I mulled this over a bit, tossing a couple replies around in my head, variations of "well of course they are; I'm the DM", and "adherence to fluff doesn't make you not rude" largely, but I decided eventually that I don't want to play the rhetorical points game on the internet any more.

So I'll concede that they are, and that 'Always Chaotic Evil' doesn't really mean always (sure sets a good baseline assumption though), and invite you to drown me and everybody else in all the condescension you can muster in the name of the Orcish Civil Liberties Union. Because ultimately, none of this matters if it doesn't go down at the table, polyhedrons flying.
 

Patryn of Elvenshae said:
Continuing along ...

I notice that one of the big design drivers of 4E is to have race matter more than in 3E (where whatever racial bonuses you have are swamped by your class bonuses before long).

As mentioned in a different thread, this may take the form of some kind of "Racial Talent Trees." As in, there's a Dwarf talent tree, an Elf Talent tree, etc.

Well, what if there's also a Fiendish Blood, a Fey Blood, and a Celestial Blood talent tree, which is available to all races?

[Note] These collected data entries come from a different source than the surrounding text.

/-- A write of the device. -/
def devWrite (a : Nat) (bs : List Byte) (s : State) : State :=
  (cutGrains s (bs.length / 32 + 2) a bs.length).foldl (fun s p => devLine p.1 p.2.2.1 p.2.2.2 (slice 0 bs (p.1 - a) p.2.1) s) s

/-- The writes of the device that wait at their homes, the latest first. -/
def pokes (s : State) : List HReq := ((s.coh.txns.map (·.req) ++ s.coh.homeQ).filter (·.kind == .poke)).reverse

/-- A byte of its tables as the device reads it: what it has itself written last, else the newest value. -/
def devByte (s : State) (a : Nat) : Byte :=
  match (pokes s).find? fun q => overlap q.msg.pa q.msg.gsz a 1 && q.msg.bmask.getD (a - q.msg.pa) false with
  | some q => q.msg.data.getD (a - q.msg.pa) 0
  | none => newestByte s a
def devRead (s : State) (a n : Nat) : List Byte := (List.range n).map fun i => devByte s (a + i)

/-! ## Who makes an uncached access whose caller asks again -/

/-- The numbers of the callers: a live slot of a group, an operation, a queue engine's work for a queue, and a part of an operation. -/
def groupKey (g : GRef) : Nat := 4 * ((g.blk * 32 + g.gid) * 2 + g.low.toNat)
def opKey (op : Nat) : Nat := 4 * op + 1
def queueKey (q use : Nat) : Nat := 4 * (q * 4 + use) + 2
def partKey (op part : Nat) : Nat := 4 * (op * 2 ^ 20 + part) + 3

/-- The caller has taken its answers, or has given the access up. -/
def dropAsks (who : Nat) (s : State) : State := { s with coh := { s.coh with asks := s.coh.asks.filter (·.who != who) } }

/-- The same for every part of an operation. -/
def dropParts (op : Nat) (s : State) : State :=
  { s with coh := { s.coh with asks := s.coh.asks.filter fun a => !(a.who % 4 == 3 && a.who / 4 / 2 ^ 20 == op) } }

end Sys2Proof.Machine
end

So, a tiefling (as pictured on the front of the PHB) is just a Human who's taken the first couple Fiendish Blood talents instead of the Human talents?
See now, that would be awesome.

And further proof my last computer crashed because the WotC design team stole my house rules document from it with evil magic.
 

They're probably dropping Gnomes, which I think is a good thing. They're not different enough from halflings or dwarves to be significant. I'd say drop the Half Elf as a mechanic as well. No one ever plays them, they have absolutely no flavor of their own. If you want to play a half elf, pick one of your parent races, take those stats, and say you're half the other thing. Bam, done. Drop Half Orcs, they're not appropriate as generic PCs, in my opinion. If you later want them in an expansion, fine. but there's no need for them in the PHB.

So, that leaves us with Human, Elf, Dwarf, Halfing. All very distinct and very playable. The problem is that that's only 4. If it were up to me, I'd leave it at 4 and give racial feats/talent trees to uniquify them... Let the expansions give unusual races, hell, have a whole book of unusual PC Races.... I bet it would sell like hotcakes. Leave core D&D core D&D. Tieflings are not core D&D.

-Nate
 

Simia Saturnalia said:
So I'll concede that they are, and that 'Always Chaotic Evil' doesn't really mean always

They're just "often chaotic evil".

Still, I can't count the stories I've read or heard of of friendly orcs falling in love with humans. And that's because I cannot count to nothing.
 

The Souljourner said:
They're probably dropping Gnomes, which I think is a good thing. They're not different enough from halflings or dwarves to be significant.

So let's drop the dwarves. :p

No one ever plays them, they have absolutely no flavor of their own. If you want to play a half elf, pick one of your parent races, take those stats, and say you're half the other thing. Bam, done.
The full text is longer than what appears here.